Last edited: Nov 11, 2004
7. Nov 11, 2004

### reilly

The problem lies in assuming that A f(x) and <x|A|f> are the same thing. They are not.
In fact, <x|a|f> = integral/sum over y of <x|A|y><y|f>. So your second method is incorrect, as far as evaluating Up Ut f is concerned.
Regards,
Reilly Atkinson

8. Nov 11, 2004

### joycey

I just want to ensure that I understand you correctly. Especially since I wrote out the statements in two different orders.

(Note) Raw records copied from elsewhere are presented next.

-- ==== Sys2Proof/Machine/Fetch.lean ====
section
/-! DEFINITION. What the machine reads next (00_scope.md R5): a command of the HOST when no unit runs, one byte of SRC
when BP runs, one code when LD runs; BF's and LE's micro-steps read no instruction. -/

namespace Sys2Proof.Machine

/-- What a fetch gives: an instruction to run in a state, or a step that runs none. -/
inductive Fetched where
  | run (i : Instr) (s : State)
  | act (o : StepOutcome)

/-- No unit runs. With nothing from the HOST the machine waits and keeps all its state (60_exceptions.md R199); it binds
SRC or SINK as the HOST asks (70_reset_and_hazards.md R202); it decodes a command, or refuses it before any unit sees
it (30_encoding.md R92). -/
def fetchCommand (s : State) : Fetched :=
  match s.host with
  | [] => .act (.next s)
  | .bindSrc answers :: rest => .act (.next ((s.withHost rest).withSrc answers))
  | .bindSink answers :: rest => .act (.next ((s.withHost rest).withSink [] answers))
  | .command q :: rest =>
    match decodeCommand q with
    | .command i => .run i (s.withHost rest)
    | .reject r => .act (.refused (.commandRejected r))

/-- One more byte would exceed `MAX_BLOCK_BYTES` (40_block_parser.md R115). -/
def bufferFull (s : State) : Bool :=
  match s.params.maxBlockBytes with
  | none => false
  | some n => decide (n < s.bp.buf.length + 1)

/-- BP's micro-step: one read of SRC (00_scope.md R5, R13). A byte that would pass the buffer's bound fails where it was
read, and counts (R115, 60_exceptions.md R189, log 11); a byte that completes a block form runs it (40_block_parser.md
R96). -/
def fetchBlock (s : State) : Fetched :=
  match read1 s with
  | .error s' => .act (.next s')
  | .ok (b, s') =>
    if bufferFull s then .act (.next (raiseFail .bp .imageTooLarge s'.bp.pos s'))
    else
      let s'' := s'.withBp { s'.bp with buf := s'.bp.buf ++ [b] }
      match decodeBlock s''.bp.phase s''.bp.buf with
      | .incomplete => .act (.next s'')
      | .complete i _ => .run i s''
      | .noBlock => .act (.refused .noBlockExpected)

/-- LD's micro-step (42_lzw_decoder.md R140): with fewer than `ld.width` bits left the run fails where the read was tried;
otherwise the code's class is the instruction. -/
def fetchCode (s : State) : Fetched :=
  if 8 * s.ld.input.length < s.ld.bitpos + s.ld.width.toNat then
    .act (.next (raiseFail .ld .lzwMissingEndOfInformation s.ld.bitpos s))
  else
    .run
      (decodeCode s.ld.m.toNat s.ld.next.toNat s.ld.prev
        (BitVec.ofNat 12 (codeAt s.ld.input s.ld.bitpos s.ld.width.toNat)))
      s

/-- The next micro-step, by the unit that runs. -/
def fetch (s : State) : Fetched :=
  match s.active with
  | none => fetchCommand s
  | some .bp => fetchBlock s
  | some .bf => .act (bfMicroStep s)
  | some .ld => fetchCode s
  | some .le => .act (leMicroStep s)

/-! ### Placing an opcode-table row where the next step reads it (log 14) -/

/-- The bytes of the block a table row begins: as many as the decoder takes. -/
def tableRowBytes (nbits w : Nat) : List Byte :=
  match decodeBlock (tablePhase (tableBlockBytes nbits w)) (tableBlockBytes nbits w) with
  | .complete _ rest => (tableBlockBytes nbits w).take ((tableBlockBytes nbits w).length - rest.length)
  | _ => tableBlockBytes nbits w

/-- The HOST's next action is this command; no unit runs. -/
def placeCommand (w : Nat) (s : State) : State :=
  (s.withHost (.command (tableRequest w) :: s.host)).withActive none

/-- BP has read all but the last byte of the block, and SRC answers that byte next. -/
def placeBlock (nbits w : Nat) (s : State) : State :=
  let bs := tableRowBytes nbits w
  ((s.withBp { s.bp with phase := tablePhase bs, buf := bs.dropLast }).withSrc
    ((bs.drop (bs.length - 1)).map SrcAnswer.byte ++ s.src)).withActive (some .bp)

end Sys2Proof.Machine
end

To recap how I interpret things,

$$f(x)=<x|f>$$

$$\begin{array}{rl} \hat{A}f(x)&=<x|\hat{A}|f>\\ &=\int dx' <x|\hat{A}|x'><x|f> \end{array}$$

Now, if I let $$\hat{A}=\hat{U_p}\hat{U_t}(a)$$ then,

$$\begin{array}{rl} \hat{U_p}\hat{U_t}(a)f(x)&=\int dx' <x|\hat{U_p}\hat{U_t}(a)|x'><x'|f>\\ &=\int dx' <x|\hat{U_p}|x'+a><x'|f>\\ &=\int dx' <x|-x'-a><x'|f>\\ &=\int dx' \delta(x+x'+a) <x'|f>\\ &=f(-x-a)$$

since, $$x'=-x-a$$.

Thanks for your help.

9. Nov 11, 2004

### lalbatros

This step is not correct I think:

$$\begin{array}{rl}\hat{U_p}\hat{U_t}(a)f(x)&=\hat{U_p}f(x-a)\\&=f(-x+a)$$​

indeed:

$$\begin{array}{rl}\hat{U_p}\hat{U_t}(a)f(x)&=\hat{U_p}f(x-a))\\&=\hat{U_p}g(x)\\&=g(-x)\\&=f(-x-a)$$​

where g(x) = f(x-a)
and where I assume the rules of the game are as above since the definitions are valid for any functions

10. Nov 11, 2004

### joycey

lalbatros,

I think you made a mistake in going from $$g(-x')$$ to $$f(-x-a)$$.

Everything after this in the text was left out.